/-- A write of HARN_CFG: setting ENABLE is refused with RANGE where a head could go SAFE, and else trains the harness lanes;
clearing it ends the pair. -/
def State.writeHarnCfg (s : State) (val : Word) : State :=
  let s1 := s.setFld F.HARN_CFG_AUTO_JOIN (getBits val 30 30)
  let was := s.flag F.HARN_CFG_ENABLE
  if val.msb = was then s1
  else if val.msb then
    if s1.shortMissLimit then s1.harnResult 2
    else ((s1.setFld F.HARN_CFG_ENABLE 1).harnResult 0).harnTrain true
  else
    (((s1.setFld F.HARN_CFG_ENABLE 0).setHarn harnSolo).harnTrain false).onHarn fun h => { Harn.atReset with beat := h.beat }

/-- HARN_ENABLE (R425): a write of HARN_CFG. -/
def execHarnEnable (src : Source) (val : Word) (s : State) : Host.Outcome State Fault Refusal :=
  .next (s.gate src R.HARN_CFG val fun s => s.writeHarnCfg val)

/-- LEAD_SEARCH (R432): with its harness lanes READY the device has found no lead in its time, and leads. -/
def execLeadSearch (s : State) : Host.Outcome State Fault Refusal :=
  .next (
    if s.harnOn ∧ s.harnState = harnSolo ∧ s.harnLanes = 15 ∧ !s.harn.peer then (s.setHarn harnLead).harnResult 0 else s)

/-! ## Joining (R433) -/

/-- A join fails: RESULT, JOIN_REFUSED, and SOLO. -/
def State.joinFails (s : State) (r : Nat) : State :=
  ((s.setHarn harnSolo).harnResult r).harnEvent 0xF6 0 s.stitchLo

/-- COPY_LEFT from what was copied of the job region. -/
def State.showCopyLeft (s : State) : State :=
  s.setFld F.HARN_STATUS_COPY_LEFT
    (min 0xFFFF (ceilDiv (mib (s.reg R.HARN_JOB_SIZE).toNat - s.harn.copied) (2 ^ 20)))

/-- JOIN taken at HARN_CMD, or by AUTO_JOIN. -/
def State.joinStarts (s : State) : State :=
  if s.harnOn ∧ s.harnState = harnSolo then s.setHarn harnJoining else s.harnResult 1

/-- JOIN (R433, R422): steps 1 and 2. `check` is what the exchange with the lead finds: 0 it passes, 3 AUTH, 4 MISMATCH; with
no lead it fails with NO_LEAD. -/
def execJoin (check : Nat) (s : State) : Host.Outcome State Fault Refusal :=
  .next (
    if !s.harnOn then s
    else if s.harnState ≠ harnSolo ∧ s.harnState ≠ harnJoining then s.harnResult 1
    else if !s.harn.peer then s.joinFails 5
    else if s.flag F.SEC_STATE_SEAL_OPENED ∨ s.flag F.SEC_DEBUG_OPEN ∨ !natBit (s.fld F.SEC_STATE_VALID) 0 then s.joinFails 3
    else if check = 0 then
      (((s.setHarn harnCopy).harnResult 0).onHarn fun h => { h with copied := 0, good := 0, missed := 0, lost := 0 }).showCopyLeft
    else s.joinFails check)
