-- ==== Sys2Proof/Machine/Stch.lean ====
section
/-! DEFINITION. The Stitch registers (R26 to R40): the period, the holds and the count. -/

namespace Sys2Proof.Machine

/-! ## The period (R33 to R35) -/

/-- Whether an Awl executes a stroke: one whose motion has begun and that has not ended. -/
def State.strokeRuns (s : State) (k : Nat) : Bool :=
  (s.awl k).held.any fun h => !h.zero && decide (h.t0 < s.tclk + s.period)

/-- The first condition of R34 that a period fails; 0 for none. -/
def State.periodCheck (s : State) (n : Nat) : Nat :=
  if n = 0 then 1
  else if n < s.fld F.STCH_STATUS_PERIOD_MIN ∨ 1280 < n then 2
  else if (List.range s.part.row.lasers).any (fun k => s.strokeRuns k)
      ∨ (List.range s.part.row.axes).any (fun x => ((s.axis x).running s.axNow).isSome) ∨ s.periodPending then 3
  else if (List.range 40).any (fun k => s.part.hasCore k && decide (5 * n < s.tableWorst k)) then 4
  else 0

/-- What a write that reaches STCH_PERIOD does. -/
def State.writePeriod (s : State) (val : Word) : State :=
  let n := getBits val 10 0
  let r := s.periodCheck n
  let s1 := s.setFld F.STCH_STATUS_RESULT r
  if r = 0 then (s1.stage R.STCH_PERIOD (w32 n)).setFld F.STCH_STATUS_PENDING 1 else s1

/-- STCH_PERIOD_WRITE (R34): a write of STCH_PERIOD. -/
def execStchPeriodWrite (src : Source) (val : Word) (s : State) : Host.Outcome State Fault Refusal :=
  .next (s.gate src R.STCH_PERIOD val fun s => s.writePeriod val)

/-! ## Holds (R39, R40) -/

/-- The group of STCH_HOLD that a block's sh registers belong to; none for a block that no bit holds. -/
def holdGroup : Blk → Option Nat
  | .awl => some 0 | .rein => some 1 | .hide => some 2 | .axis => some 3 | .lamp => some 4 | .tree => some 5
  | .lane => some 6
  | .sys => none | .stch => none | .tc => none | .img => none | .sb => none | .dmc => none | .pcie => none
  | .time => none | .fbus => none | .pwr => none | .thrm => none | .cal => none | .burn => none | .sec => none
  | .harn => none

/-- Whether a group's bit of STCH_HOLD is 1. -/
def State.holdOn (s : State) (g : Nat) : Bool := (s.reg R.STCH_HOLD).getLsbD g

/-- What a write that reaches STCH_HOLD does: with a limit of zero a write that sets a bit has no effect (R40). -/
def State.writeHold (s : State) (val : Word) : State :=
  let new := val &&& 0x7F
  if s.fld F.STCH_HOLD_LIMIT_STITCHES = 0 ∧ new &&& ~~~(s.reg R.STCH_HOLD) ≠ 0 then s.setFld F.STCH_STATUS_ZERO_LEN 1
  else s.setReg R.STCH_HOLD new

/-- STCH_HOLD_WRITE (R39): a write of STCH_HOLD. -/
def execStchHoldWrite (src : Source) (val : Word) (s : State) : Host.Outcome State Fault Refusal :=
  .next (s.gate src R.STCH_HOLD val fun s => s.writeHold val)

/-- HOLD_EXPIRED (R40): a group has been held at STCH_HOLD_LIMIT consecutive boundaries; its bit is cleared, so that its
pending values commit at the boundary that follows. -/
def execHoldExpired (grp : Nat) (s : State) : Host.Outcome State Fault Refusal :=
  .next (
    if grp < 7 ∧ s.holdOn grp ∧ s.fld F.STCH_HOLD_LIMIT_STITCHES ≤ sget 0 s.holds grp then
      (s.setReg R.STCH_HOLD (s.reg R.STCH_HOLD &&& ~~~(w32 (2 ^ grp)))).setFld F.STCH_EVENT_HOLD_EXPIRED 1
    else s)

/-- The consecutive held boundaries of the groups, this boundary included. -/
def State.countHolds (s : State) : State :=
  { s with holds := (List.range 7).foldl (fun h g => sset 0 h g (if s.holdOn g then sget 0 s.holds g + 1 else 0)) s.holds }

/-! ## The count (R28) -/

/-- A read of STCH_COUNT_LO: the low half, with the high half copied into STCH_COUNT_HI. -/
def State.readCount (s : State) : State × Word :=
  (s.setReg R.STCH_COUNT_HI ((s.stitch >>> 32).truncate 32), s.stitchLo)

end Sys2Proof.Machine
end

-- What you are asked to do --
From the entries above, pull out each line that includes "axis".

-- Solution to this task --
      ∨ (List.range s.part.row.axes).any (fun x => ((s.axis x).running s.axNow).isSome) ∨ s.periodPending then 3
  | .awl => some 0 | .rein => some 1 | .hide => some 2 | .axis => some 3 | .lamp => some 4 | .tree => some 5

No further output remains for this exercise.